/-- An instruction does one of the things `Effect` lists. -/
theorem exec_effect (s : State) (i : Instr) : ∃ t, exec i s = .next t ∧ Effect s i t := by
  cases i with
  | ret =>
    rcases s.pop_cases with ⟨k, live, -⟩ | ⟨empty, -⟩
    · exact ⟨_, exec_ret_of_live live, .ret k live⟩
    · exact (Raises.ret empty).exec_effect
  | call nnn =>
    rcases s.push_cases s.pc with ⟨hlt, -⟩ | ⟨full, -⟩
    · exact ⟨_, exec_call_of_free (k := ⟨_, hlt⟩) rfl nnn, .call nnn _ rfl⟩
    · exact (Raises.call nnn full).exec_effect
  | drw x y n =>
    rcases execDrw_cases s x y n with ⟨fits, drawn, draws, hexec⟩ | ⟨rows, out, -⟩
    · exact ⟨_, hexec, .draw x y n drawn fits draws⟩
    · exact (Raises.drw x y n rows out).exec_effect
  | ldB x =>
    rcases storeBytes_cases s (decimalDigits_ne_nil (s.reg x)) with ⟨fits, hstore⟩ | ⟨out, -⟩
    · exact ⟨_, congrArg Host.Outcome.next hstore, .store (.ldB x) fits⟩
    · exact (Raises.ldB x out).exec_effect
  | ldStore x =>
    rcases storeBytes_cases s (s.regsThrough_ne_nil x) with ⟨fits, hstore⟩ | ⟨out, -⟩
    · exact ⟨_, congrArg Host.Outcome.next hstore, .store (.ldStore x) fits⟩
    · exact (Raises.ldStore x (by simpa using out)).exec_effect
  | ldLoad x =>
    rcases execLdLoad_cases s x with ⟨fits, hexec⟩ | ⟨out, -⟩
    · exact ⟨_, hexec, .loadRange x fits⟩
    · exact (Raises.ldLoad x out).exec_effect
  | jp | jpV0 => exact ⟨_, rfl, .jump (by constructor)⟩
  | seImm | sneImm | seReg | sneReg | skp | sknp =>
    exact ⟨_, congrArg Host.Outcome.next (s.skipIf_eq_setPc _), .jump (by constructor)⟩
  | ldImm | addImm | ldReg | orReg | andReg | xorReg | rnd | ldFromDt =>
    exact ⟨_, rfl, .load (by constructor)⟩
  | addReg | sub | shr | subn | shl => exact ⟨_, rfl, .flag (by constructor)⟩
  | ldI | addI | ldF => exact ⟨_, rfl, .index (by constructor)⟩
  | cls => exact ⟨_, rfl, .clear⟩
  | ldDt x => exact ⟨_, rfl, .delayTimer x⟩
  | ldSt x => exact ⟨_, rfl, .soundTimer x⟩
  | ldK x => exact ⟨_, rfl, .keyWait x⟩

theorem effect_of_exec (h : exec i s = .next t) : Effect s i t := by
  obtain ⟨t', ht', effect⟩ := exec_effect s i
  obtain rfl : t = t' := Host.Outcome.next.inj (h.symm.trans ht')
  exact effect

/-! Who writes a part of the state. -/

theorem Effect.i_eq_or (h : Effect s i t) : t.i = s.i ∨ (∃ nnn, i = .ldI nnn) ∨ ∃ x, i = .addI x ∨ i = .ldF x := by
  cases h with
  | index points =>
    cases points with
    | ldI nnn => exact .inr (.inl ⟨nnn, rfl⟩)
    | addI x => exact .inr (.inr ⟨x, .inl rfl⟩)
    | ldF x => exact .inr (.inr ⟨x, .inr rfl⟩)
  | _ => exact .inl rfl

theorem Effect.sp_eq_or (h : Effect s i t) : t.sp = s.sp ∨ i = .ret ∨ ∃ nnn, i = .call nnn := by
  cases h with
  | ret => exact .inr (.inl rfl)
  | call nnn => exact .inr (.inr ⟨nnn, rfl⟩)
  | _ => exact .inl rfl

theorem Effect.stack_eq_or (h : Effect s i t) : t.stack = s.stack ∨ ∃ nnn, i = .call nnn := by
  cases h with
  | call nnn => exact .inr ⟨nnn, rfl⟩
  | _ => exact .inl rfl

theorem Effect.mem_eq_or (h : Effect s i t) : t.mem = s.mem ∨ ∃ x, i = .ldB x ∨ i = .ldStore x := by
  cases h with
  | store stores =>
    cases stores with
    | ldB x => exact .inr ⟨x, .inl rfl⟩
    | ldStore x => exact .inr ⟨x, .inr rfl⟩
  | _ => exact .inl rfl

theorem Effect.fb_eq_or (h : Effect s i t) : t.fb = s.fb ∨ i = .cls ∨ ∃ x y n, i = .drw x y n := by
  cases h with
  | clear => exact .inr (.inl rfl)
  | draw x y n => exact .inr (.inr ⟨x, y, n, rfl⟩)
  | _ => exact .inl rfl

theorem Effect.dt_eq_or (h : Effect s i t) : t.dt = s.dt ∨ ∃ x, i = .ldDt x := by
  cases h with
  | delayTimer x => exact .inr ⟨x, rfl⟩
  | _ => exact .inl rfl

theorem Effect.st_eq_or (h : Effect s i t) : t.st = s.st ∨ ∃ x, i = .ldSt x := by
  cases h with
  | soundTimer x => exact .inr ⟨x, rfl⟩
  | _ => exact .inl rfl

theorem Effect.wait_eq_or (h : Effect s i t) : t.wait = s.wait ∨ ∃ x, i = .ldK x := by
  cases h with
  | keyWait x => exact .inr ⟨x, rfl⟩
  | _ => exact .inl rfl

/-- Settles O49. -/
theorem writersOfIAndTheCallStack : Obligations.WritersOfIAndTheCallStack := fun _ _ _ h =>
  have effect := effect_of_exec h
  ⟨effect.i_eq_or.resolve_left, effect.sp_eq_or.resolve_left, effect.stack_eq_or.resolve_left⟩

/-- Settles O50. -/
theorem writersOfMemoryScreenTimersAndWait : Obligations.WritersOfMemoryScreenTimersAndWait := fun _ _ _ h =>
  have effect := effect_of_exec h
  ⟨effect.mem_eq_or.resolve_left, effect.fb_eq_or.resolve_left, effect.dt_eq_or.resolve_left,
    effect.st_eq_or.resolve_left, effect.wait_eq_or.resolve_left⟩

/-- A range loaded into V0..Vx leaves the registers above Vx (R92). -/
theorem reg_setRegs_of_length_le {bs : List Byte} {r : RegIndex} (h : bs.length ≤ r.val) :
    (s.setRegs bs).reg r = s.reg r := by
  rw [State.reg_setRegs, List.getElem?_eq_none h, Option.getD_none]

/-- Settles O24: VF changes as a flag, or as the register `Loads` names, or as the last of V0..Vx. -/
theorem vfIsWrittenOnlyAsFlagOrDestination : Obligations.VfIsWrittenOnlyAsFlagOrDestination := by
  intro i s t h hne
  cases effect_of_exec h with
  | flag flags => cases flags <;> simp
  | draw x y n => simp
  | @load _ x b loads =>
    obtain rfl : 15 = x := by
      by_contra hx
      exact hne ((s.reg_setReg x 15 b).trans (if_neg hx))
    cases loads <;> simp
  | loadRange x =>
    obtain rfl : x = 15 := by
      by_contra hx
      have hlt : x.val < 15 := by have := Fin.val_ne_of_ne hx; omega
      exact hne (reg_setRegs_of_length_le (by simpa using hlt))
    simp
  | _ => exact absurd rfl hne

end Sys2Proof.Machine
end

section
/-! SUPPORT. Single instructions and the key wait's poll (R86, R100, R101). -/

namespace Sys2Proof.Machine

/-- Settles O23. -/
theorem randomByteIsMasked : Obligations.RandomByteIsMasked := fun x kk s =>
  ⟨s.setReg x (s.rnd &&& kk), rfl, by simp, changesOnly_setReg s x _⟩

/-- Settles O41. -/
theorem keyWaitIsEntered : Obligations.KeyWaitIsEntered := by
  refine fun x s => ⟨(s.setWait (some x) s.keys).setPc (s.pc - 2), rfl, rfl, rfl, rfl, ?_⟩
  have hwait := (changesOnly_setWait s (some x) s.keys).mono (allowed' := (· ∈ [.wait, .kprev, .pc]))
    (by simp +contextual)
  exact hwait.trans ((changesOnly_setPc _ _).mono (by simp))

theorem newPresses_getLsbD (keys kprev : Word) (k : Fin 16) :
    (newPresses keys kprev).getLsbD k.val = (keys.getLsbD k.val && !kprev.getLsbD k.val) := by
  simp [newPresses]

/-- A poll that sees no new press takes the sample as the next reference (R101). -/
theorem keyWaitPoll_of_noPress {s : State} (h : NoPress s.kprev s.keys) (x : RegIndex) :
    keyWaitPoll x s = s.setWait s.wait s.keys := by
  rcases keyWaitPoll_cases s x with ⟨-, hpoll⟩ | ⟨k, hheld, hbefore, -⟩
  · exact hpoll
  · exact absurd (hbefore.symm.trans (h k.val hheld)) Bool.false_ne_true

/-- A poll that sees new presses takes the lowest (R101, D14). -/
theorem keyWaitPoll_of_lowest {s : State} {k : Fin 16} (hheld : s.keys.getLsbD k.val = true)
    (hbefore : s.kprev.getLsbD k.val = false)
    (hlow : ∀ l : Fin 16, l < k → s.keys.getLsbD l.val = true → s.kprev.getLsbD l.val = true) (x : RegIndex) :
    keyWaitPoll x s = ((s.setReg x (keyByte k)).setWait none s.kprev).advance := by
  have hlowest : lowestKey (newPresses s.keys s.kprev) = some k :=
    lowestKey_eq_some (by rw [newPresses_getLsbD, hheld, hbefore]; rfl) fun l hl => by
      rw [newPresses_getLsbD]
      cases hkey : s.keys.getLsbD l.val with
      | false => rfl
      | true => rw [hlow l hl hkey]; rfl
  rw [keyWaitPoll, hlowest]

theorem coreStep_of_wait {s : State} {x : RegIndex} (hfault : s.fault = none) (hwait : s.wait = some x) (keys : Word)
    (rnd : Byte) : coreStep keys rnd s = .next (keyWaitPoll x (s.sample keys rnd)) := by
  rw [coreStep, hfault, hwait]

/-- A poll without a press writes WAIT with its own value. -/
theorem changesOnly_setWait_wait (s : State) (k : Word) : ChangesOnly (· = .kprev) s (s.setWait s.wait k) := by
  intro p hp
  cases p with
  | kprev => exact absurd rfl hp
  | _ => rfl

/-- The end of a wait writes KPREV with its own value. -/
theorem changesOnly_setWait_kprev (s : State) : ChangesOnly (· = .wait) s (s.setWait none s.kprev) := by
  intro p hp
  cases p with
  | wait => exact absurd rfl hp
  | _ => rfl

§ **Task**
In the listing above, find the line with "theorem effect_of_exec (h" and the line with "(.inl ⟨nnn, rfl⟩)", then print exactly those lines and every line between them.

§ **Response to this task**
theorem effect_of_exec (h : exec i s = .next t) : Effect s i t := by
  obtain ⟨t', ht', effect⟩ := exec_effect s i
  obtain rfl : t = t' := Host.Outcome.next.inj (h.symm.trans ht')
  exact effect

/-! Who writes a part of the state. -/

theorem Effect.i_eq_or (h : Effect s i t) : t.i = s.i ∨ (∃ nnn, i = .ldI nnn) ∨ ∃ x, i = .addI x ∨ i = .ldF x := by
  cases h with
  | index points =>
    cases points with
    | ldI nnn => exact .inr (.inl ⟨nnn, rfl⟩)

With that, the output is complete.